[Instructions to follow]
The lines from the start of the listing through the line containing "theorem ICache.wf_base (e" should be printed exactly, and no other lines should be printed.

[Source data]
-- ==== Sys2Proof/Laws/Cache.lean ====
section
/-! SUPPORT. The laws of the instruction cache and its generation. -/

namespace Sys2Proof.Machine

@[simp] theorem ICache.get_put (ic : ICache) (i j : Nat) (e : CacheEntry) :
    (ic.put i e).get j = if j = i then e else ic.get j := by
  unfold ICache.put ICache.get
  exact sparseGet_put _ ic.entries i j e

theorem ICache.wf_put (ic : ICache) (i : Nat) (e : CacheEntry) (h : ic.wf = true) (hi : i < memorySize / 8) :
    (ic.put i e).wf = true := sparseWf_put _ _ _ _ _ h hi

theorem ICache.wf_base (e : CacheEntry) : (ICache.mk e []).wf = true := rfl

/-- Decoding never leaves a slot Empty. -/
theorem decodeEntry_ne_empty (c : Codec) (w : DWord) : decodeEntry c w ≠ .empty := by
  unfold decodeEntry; split <;> simp

/-! ### Generation of a range of slots -/

theorem ICache.generateSlots_succ (c : Codec) (m : Memory) (lo n : Nat) (ic : ICache) :
    ICache.generateSlots c m lo (n + 1) ic =
      (ICache.generateSlots c m lo n ic).put (lo + n) (slotEntry c m (lo + n)) := by
  simp [ICache.generateSlots, List.range_succ]

/-- Every slot after a generation of a range. -/
theorem ICache.get_generateSlots (c : Codec) (m : Memory) (lo n : Nat) (ic : ICache) (slot : Nat) :
    (ICache.generateSlots c m lo n ic).get slot =
      if lo ≤ slot ∧ slot < lo + n then slotEntry c m slot else ic.get slot := by
  induction n with
  | zero => rw [if_neg (by omega)]; rfl
  | succ n ih =>
    rw [ICache.generateSlots_succ, ICache.get_put, ih]
    by_cases h : slot = lo + n
    · subst h; simp
    · rw [if_neg h]
      congr 1
      apply propext
      omega

theorem ICache.wf_generateSlots (c : Codec) (m : Memory) (lo n : Nat) (ic : ICache) (h : ic.wf = true)
    (hn : lo + n ≤ memorySize / 8) : (ICache.generateSlots c m lo n ic).wf = true := by
  induction n with
  | zero => exact h
  | succ n ih =>
    rw [ICache.generateSlots_succ]
    exact ICache.wf_put _ _ _ (ih (by omega)) (by omega)

/-! ### Generation of the whole program region -/

/-- The word at a slot with no listed byte is the blank word. -/
theorem Memory.dword_unlisted (m : Memory) (a : Nat) (h : ∀ c ∈ m, c.1 < a ∨ a + 8 ≤ c.1) :
    m.dword a = Memory.dword [] 0 := by
  have hb : ∀ k, k < 8 → m.byte (a + k) = Memory.blank := fun k hk =>
    sparseGet_eq_default_of_not_mem _ _ _ fun c hc => by have := h c hc; omega
  have : m.bytes a 8 = Memory.bytes [] 0 8 :=
    List.map_congr_left fun k hk => by rw [hb k (List.mem_range.mp hk)]; rfl
  unfold Memory.dword
  rw [this]

theorem ICache.get_generateFold (c : Codec) (m l : Memory) (lo : Nat) (ic : ICache) (slot : Nat) :
    (l.foldl (fun ic cell =>
      if lo ≤ cell.1 / 8 ∧ cell.1 < memorySize then ic.put (cell.1 / 8) (slotEntry c m (cell.1 / 8)) else ic)
      ic).get slot =
      if ∃ cell ∈ l, lo ≤ cell.1 / 8 ∧ cell.1 < memorySize ∧ cell.1 / 8 = slot then slotEntry c m slot
      else ic.get slot := by
  induction l generalizing ic with
  | nil => simp
  | cons x l ih =>
    rw [List.foldl_cons, ih]
    by_cases h : ∃ cell ∈ l, lo ≤ cell.1 / 8 ∧ cell.1 < memorySize ∧ cell.1 / 8 = slot
    · rw [if_pos h, if_pos]
      obtain ⟨y, hy, h⟩ := h
      exact ⟨y, List.mem_cons_of_mem _ hy, h⟩
    · rw [if_neg h]
      by_cases hx : lo ≤ x.1 / 8 ∧ x.1 < memorySize
      · rw [if_pos hx, ICache.get_put]
        by_cases hs : slot = x.1 / 8
        · rw [if_pos hs, if_pos ⟨x, List.mem_cons_self, hx.1, hx.2, hs.symm⟩, hs]
        · rw [if_neg hs, if_neg]
          rintro ⟨y, hy, h1⟩
          rcases List.mem_cons.mp hy with rfl | hy
          · exact hs h1.2.2.symm
          · exact h ⟨y, hy, h1⟩
      · rw [if_neg hx, if_neg]
        rintro ⟨y, hy, h1⟩
        rcases List.mem_cons.mp hy with rfl | hy
        · exact hx ⟨h1.1, h1.2.1⟩
        · exact h ⟨y, hy, h1⟩

/-- Every slot of the generated region after a generation of the whole program region. -/
theorem ICache.get_generateAll (c : Codec) (m : Memory) (lo slot : Nat) (hlo : lo ≤ slot)
    (h : 8 * slot < memorySize) : (ICache.generateAll c m lo).get slot = slotEntry c m slot := by
  unfold ICache.generateAll
  rw [ICache.get_generateFold]
  split
  · rfl
  · next hn =>
    change decodeEntry c (Memory.dword [] 0) = decodeEntry c (m.dword (8 * slot))
    rw [m.dword_unlisted (8 * slot)]
    intro cell hc
    by_contra hcon
    refine hn ⟨cell, hc, ?_, ?_, ?_⟩
    · omega
    · have : memorySize = 16777216 := rfl
      omega
    · omega

/-- Every slot, inside the region or not, after a generation of the whole program region, holds a decode. -/
theorem ICache.get_generateAll_decoded (c : Codec) (m : Memory) (lo slot : Nat) :
    ∃ w, (ICache.generateAll c m lo).get slot = decodeEntry c w := by
  unfold ICache.generateAll
  rw [ICache.get_generateFold]
  split
  · exact ⟨_, rfl⟩
  · exact ⟨_, rfl⟩

theorem ICache.wf_generateFold (c : Codec) (m l : Memory) (lo : Nat) (ic : ICache) (h : ic.wf = true) :
    (l.foldl (fun ic cell =>
      if lo ≤ cell.1 / 8 ∧ cell.1 < memorySize then ic.put (cell.1 / 8) (slotEntry c m (cell.1 / 8)) else ic)
      ic).wf = true := by
  induction l generalizing ic with
  | nil => exact h
  | cons x l ih =>
    refine ih _ ?_
    simp only
    split
    · next hx =>
      refine ICache.wf_put _ _ _ h ?_
      have : memorySize = 16777216 := rfl
      omega
    · exact h

theorem ICache.wf_generateAll (c : Codec) (m : Memory) (lo : Nat) : (ICache.generateAll c m lo).wf = true :=
  ICache.wf_generateFold c m m lo _ (ICache.wf_base _)

/-! ### The host's regeneration -/

/-- Everything a generation can answer. -/
theorem generateCache_cases (c : Config) (m : Memory) (ic : ICache) (call : RegenerateCall) (start size : Nat)
    (hstart : start = call.start.getD c.entryPoint) (hsize : size = call.size.getD (memorySize - start)) :
    ((start < c.entryPoint ∨ start % 8 ≠ 0 ∨ size % 8 ≠ 0 ∨ memorySize < start + size) ∧
      generateCache c m ic call = .error (.invalidCacheRegion start size)) ∨
    (c.entryPoint ≤ start ∧ start % 8 = 0 ∧ size % 8 = 0 ∧ start + size ≤ memorySize ∧
      ((start = c.entryPoint ∧ start + size = memorySize ∧
          generateCache c m ic call = .ok (ICache.generateAll c.codec m (start / 8))) ∨
        (¬ (start = c.entryPoint ∧ start + size = memorySize) ∧
          generateCache c m ic call = .ok (ic.generateSlots c.codec m (start / 8) (size / 8))))) := by
  subst hstart
  subst hsize
  unfold generateCache
  simp only
  split
  · next h =>
    left
    refine ⟨?_, rfl⟩
    simp only [regionRejected, Bool.or_eq_true, decide_eq_true_eq] at h
    tauto
  · next h =>
    right
    simp only [regionRejected, Bool.or_eq_true, decide_eq_true_eq, not_or, not_lt, not_not] at h
    obtain ⟨⟨⟨h1, h2⟩, h3⟩, h4⟩ := h
    refine ⟨h1, h2, h3, h4, ?_⟩
    split
    · next h => exact .inl ⟨h.1, h.2, rfl⟩
    · next h => exact .inr ⟨h, rfl⟩

/-- Everything a regeneration by the host can do to the state. -/
theorem State.regenerate_cases (s : State) (call : RegenerateCall) :
    (∃ ic, generateCache s.cfg s.mem s.icache call = .ok ic ∧ s.regenerate call = { s with icache := ic }) ∨
      ∃ k, generateCache s.cfg s.mem s.icache call = .error k ∧
        s.regenerate call = { s with fault := some ⟨k, s.ip⟩ } := by
  cases h : generateCache s.cfg s.mem s.icache call with
  | ok ic => exact .inl ⟨ic, rfl, by unfold State.regenerate; rw [h]⟩
  | error k => exact .inr ⟨k, rfl, by unfold State.regenerate; rw [h]; rfl⟩

end Sys2Proof.Machine
end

[Answer below]
-- ==== Sys2Proof/Laws/Cache.lean ====
section
/-! SUPPORT. The laws of the instruction cache and its generation. -/

namespace Sys2Proof.Machine

@[simp] theorem ICache.get_put (ic : ICache) (i j : Nat) (e : CacheEntry) :
    (ic.put i e).get j = if j = i then e else ic.get j := by
  unfold ICache.put ICache.get
  exact sparseGet_put _ ic.entries i j e

theorem ICache.wf_put (ic : ICache) (i : Nat) (e : CacheEntry) (h : ic.wf = true) (hi : i < memorySize / 8) :
    (ic.put i e).wf = true := sparseWf_put _ _ _ _ _ h hi

theorem ICache.wf_base (e : CacheEntry) : (ICache.mk e []).wf = true := rfl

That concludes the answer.